Experiment 2 Coordination game: Investment
2.1 Introduction
CORE projects
The experiment is covered in:
- Section 4.13 in The Economy 2.0: Microeconomics
- Section 13.7 and Section 4.13 in The Economy 1.0
- Section 2.12 in Economy, Society, and Public Policy
Concepts in the experiment are related to material in:
- Unit 4 in The Economy 2.0: Microeconomics
- Unit 3, Unit 13, and Section 21.3 in The Economy 1.0
- Unit 2 in Economy, Society, and Public Policy
What strategic considerations drive investment behaviour? How is the investment behaviour of a firm connected to the investment decisions of other firms? When deciding the level of investment, a company A considers not only its individual calculations, but also its expectations of company B’s investment. It is equally important what company A thinks about company B’s expectations of company A. In such situations, firms may coordinate on many different equilibria, and subjective factors play an important role. If investors are optimistic, they will make the investment and infect others with their optimism. If a pessimistic mood dominates, companies coordinate towards the no-investment equilibrium. That makes investments the most volatile component of aggregate demand.
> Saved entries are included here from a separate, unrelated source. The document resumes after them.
-- ==== Sys2Proof/Tests/Slice0.lean ====
section
/-! SUPPORT. Small tests by `decide`: the WellFormed smoke, words written out from the spec's encodings,
one-step vectors of `95_test_vectors.md` (each names its vector), and for each obligation with hypotheses a
state that meets them, clause by clause at the boundary values. -/

namespace Sys2Proof.Machine

/-- An engine with P_TEST, right after reset. -/
def r0 : State := State.resetOf Config.pTest

/-- The state after one operation. -/
def after (i : Instr) (s : State) : State :=
  match exec i s with
  | .next t => t
  | .fault _ => s
  | .refused _ => s

/-- The slot of a body, as SUBMIT at clock 0 makes it. -/
def slotOf (body : Frame) : Slot :=
  { frame := encodeFrame body, prio := false, enqUs := 0, attempts := 0x00#8, lastFail := .none }

/-- V-U11's setup: one frame drained into TXB, the bus available. -/
def readyToSend : State :=
  { r0 with
    prevL := true, idleCount := 5#16, inflight := some (slotOf [0xB2#8, 0x00#8, 0x00#8])
    txb := [0xB2#8, 0x00#8, 0x00#8, 0x4D#8] }

/-- The same frame under way, its byte 0x4D at bit position `p` with nothing left in TXB. -/
def sendingLast (p : TxBit) : State :=
  { readyToSend with lineState := .transmitting, txBitpos := some p, txByte := 0x4D#8, txb := [] }

/-- The receive path in the middle of a character. -/
def receivingAt (p : RxBit) : State := { r0 with rxBitpos := some p, rxShift := 0x25#8, prevL := true }

/-- The assembler with a frame in progress. -/
def assembling (st : AsmState) (buf : Frame) (expect : Byte) : State :=
  { r0 with sinkEn := true, asmState := st, asmBuf := buf, asmExpect := expect }

/-- Only the last byte of B2 00 00 4D is missing. -/
def almostComplete : State := assembling .waitPayload [0xB2#8, 0x00#8, 0x00#8] 0x04#8

/-- A record of the operation stream at clock 0. -/
def record (port : Port) (code : Byte) (operands : List Byte) : OpRecord :=
  { port := port, code := code, operands := operands, now := 0 }

/-! ### WellFormed: each check refuses an ill-formed term (R114) -/

theorem test_wf_accepts :
    Instr.wellFormed Config.pTest (.submit 0x01#8 (List.replicate 15 0x00#8)) = true ∧
    Instr.wellFormed Config.pTest (.config 0x03#8) = true ∧
    Instr.wellFormed Config.pTest (.setSink 0x01#8) = true ∧
    Instr.wellFormed Config.pTest (.readCounter 0x08#8) = true := by decide

theorem test_wf_submit_flags : Instr.wellFormed Config.pTest (.submit 0x02#8 [0x81#8]) = false := by decide
theorem test_wf_submit_empty : Instr.wellFormed Config.pTest (.submit 0x00#8 []) = false := by decide
theorem test_wf_submit_long :
    Instr.wellFormed Config.pTest (.submit 0x00#8 (List.replicate 16 0x00#8)) = false := by decide
theorem test_wf_config_reserved : Instr.wellFormed Config.pTest (.config 0x04#8) = false := by decide
theorem test_wf_sink_range : Instr.wellFormed Config.pTest (.setSink 0x02#8) = false := by decide
theorem test_wf_counter_range : Instr.wellFormed Config.pTest (.readCounter 0x09#8) = false := by decide
/-- A body of 255 bytes has a record, one of 256 has none (R111). -/
theorem test_encodable_submit :
    ∀ n, Instr.encodable (.submit 0x00#8 (List.replicate n 0x00#8)) = decide (n ≤ 255) := by
  intro n; simp [Instr.encodable]

/-! ### Decode: words written out from R102, R103, R110 and R111 -/

theorem test_decode_opcLen2 : decodeTableWord 8 0b10000001 = some (.opcLen2 0b00001#5) := by decide
theorem test_decode_opcLen4 : decodeTableWord 8 0b10110010 = some (.opcLen4 0b10010#5) := by decide
theorem test_decode_opcLen6 : decodeTableWord 8 0b11000000 = some (.opcLen6 0b00000#5) := by decide
theorem test_decode_opcLenVar : decodeTableWord 8 0b11100111 = some (.opcLenVar 0b00111#5) := by decide
theorem test_decode_data : decodeTableWord 8 0b01001101 = some (.data 0b1001101#7) := by decide
theorem test_decode_submit :
    decode (record .host 0x01#8 [0x01#8, 0x03#8, 0xB2#8, 0x00#8, 0x00#8]) =
      .ok (.submit 0x01#8 [0xB2#8, 0x00#8, 0x00#8]) := rfl
theorem test_decode_flush : decodeTableWord 8 0x02 = some .flush := by decide
theorem test_decode_config : decodeTableWord 16 0b0000001000000011 = some (.config 0x02#8) := by decide
theorem test_decode_readResult : decodeTableWord 8 0x04 = some .readResult := by decide
theorem test_decode_readStatus : decodeTableWord 8 0x05 = some .readStatus := by decide
theorem test_decode_setSink : decodeTableWord 16 0b0000000100000110 = some (.setSink 0x01#8) := by decide
theorem test_decode_readCounter : decodeTableWord 16 0x0707 = some (.readCounter 0x07#8) := by decide
theorem test_decode_reset : decodeTableWord 8 0x08 = some .reset := by decide
theorem test_decode_tick :
    decodeTableWord 16 0x0110 = some (.tick true) ∧ decodeTableWord 16 0x0010 = some (.tick false) := by
  decide
theorem test_decode_poll : decodeTableWord 8 0x11 = some .poll := by decide

/-- V-H13 to V-H16, V-H20, V-H25, V-H26: records that are no operation, rejected by name. -/
theorem test_decode_rejects :
    decode (record .host 0x00#8 []) = .error (.unknownCode 0x00#8) ∧
    decode (record .host 0x09#8 []) = .error (.unknownCode 0x09#8) ∧
    decode (record .host 0x10#8 [0x01#8]) = .error (.unknownCode 0x10#8) ∧
    decode (record .host 0x11#8 []) = .error (.unknownCode 0x11#8) ∧
    decode (record .host 0x01#8 [0x00#8, 0x03#8, 0xB2#8, 0x00#8]) = .error (.operandCount 0x01#8) ∧
    decode (record .host 0x02#8 [0x00#8]) = .error (.operandCount 0x02#8) ∧
    decode (record .host 0x03#8 []) = .error (.operandCount 0x03#8) ∧
    decode (record .timer 0x10#8 [0x02#8]) = .error .notATick ∧
    decode (record .polling 0x11#8 [0x00#8]) = .error .notAPoll := by
  refine ⟨rfl, rfl, rfl, rfl, rfl, rfl, rfl, rfl, rfl⟩

/-- After reset, the next step runs the table word: a wire byte inside POLL, any other as its record (log 6). -/
theorem test_withFetchWord :
    (∃ t, step (State.reset.withFetchWord 8 0xB2) = .next t ∧ t.asmState = .waitPayload) ∧
    ∃ t, step (State.reset.withFetchWord 8 0x02) = .next t ∧ t.response = [0x00#8] :=
  ⟨⟨_, rfl, rfl⟩, ⟨_, rfl, rfl⟩⟩

/-! ### One step, from the spec's vectors -/

/-- V-A9's first byte. -/
theorem test_opcLen2 :
    (after (.opcLen2 0b00001#5) r0).asmBuf = [0x81#8] ∧ (after (.opcLen2 0b00001#5) r0).asmExpect = 0x02#8 := by
  decide

/-- V-A3's third byte: an opcode in the middle of a frame counts E4 (R192). -/
theorem test_opcLen2_aborts :
    (after (.opcLen2 0b00001#5) (assembling .waitPayload [0xB2#8, 0x00#8] 0x04#8)).cnt.framingErr = 1#16 := by
  decide

/-- V-A1's first byte. -/
theorem test_opcLen4 :
    (after (.opcLen4 0b10010#5) r0).asmBuf = [0xB2#8] ∧ (after (.opcLen4 0b10010#5) r0).asmExpect = 0x04#8 := by
  decide

/-- V-A14's first byte. -/
theorem test_opcLen6 :
    (after (.opcLen6 0b00000#5) r0).asmBuf = [0xC0#8] ∧ (after (.opcLen6 0b00000#5) r0).asmExpect = 0x06#8 := by
  decide

/-- V-A11's first byte. -/
theorem test_opcLenVar :
    (after (.opcLenVar 0b00111#5) r0).asmState = .waitLen ∧ (after (.opcLenVar 0b00111#5) r0).asmExpect = 0x00#8 := by
  decide

/-- V-A1's last byte: the frame is emitted and counted. -/
theorem test_data_completes :
    (after (.data 0x4D#7) almostComplete).dispatch = [[0xB2#8, 0x00#8, 0x00#8, 0x4D#8]] ∧
    (after (.data 0x4D#7) almostComplete).cnt.rxFrames = 1#16 ∧
    (after (.data 0x4D#7) almostComplete).asmState = .waitOpc := by decide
The experiment in this chapter is a coordination game with an investment frame. Students are grouped in pairs and have the choice to invest or not. If both players invest, they reach the highest payoff. But if one player invests while the other does not, the investor’s payoff is reduced to zero. The experiment is played with two different framings, which students are not informed about before the experiment. Groups are told that they are investors in one of two different countries. This framing influences the investment behaviour and may promote one of the equilibria. The two countries can be chosen freely by the instructor.
Experimental evidence shows that participants find it difficult to coordinate their investment decisions but perceptions about favourable investment circumstances help to improve coordination. This finding is in line with the observation in The Economy 1.0 Figures 13.19a and 13.19b that stable investment conditions help to solve the problem of selecting between multiple equilibria. Students experience the problem of such a multiplicity and how hard coordination is in such a case. They also observe how different framings can help or hinder coordination. They can use these insights to explain the volatility of investments in the real world.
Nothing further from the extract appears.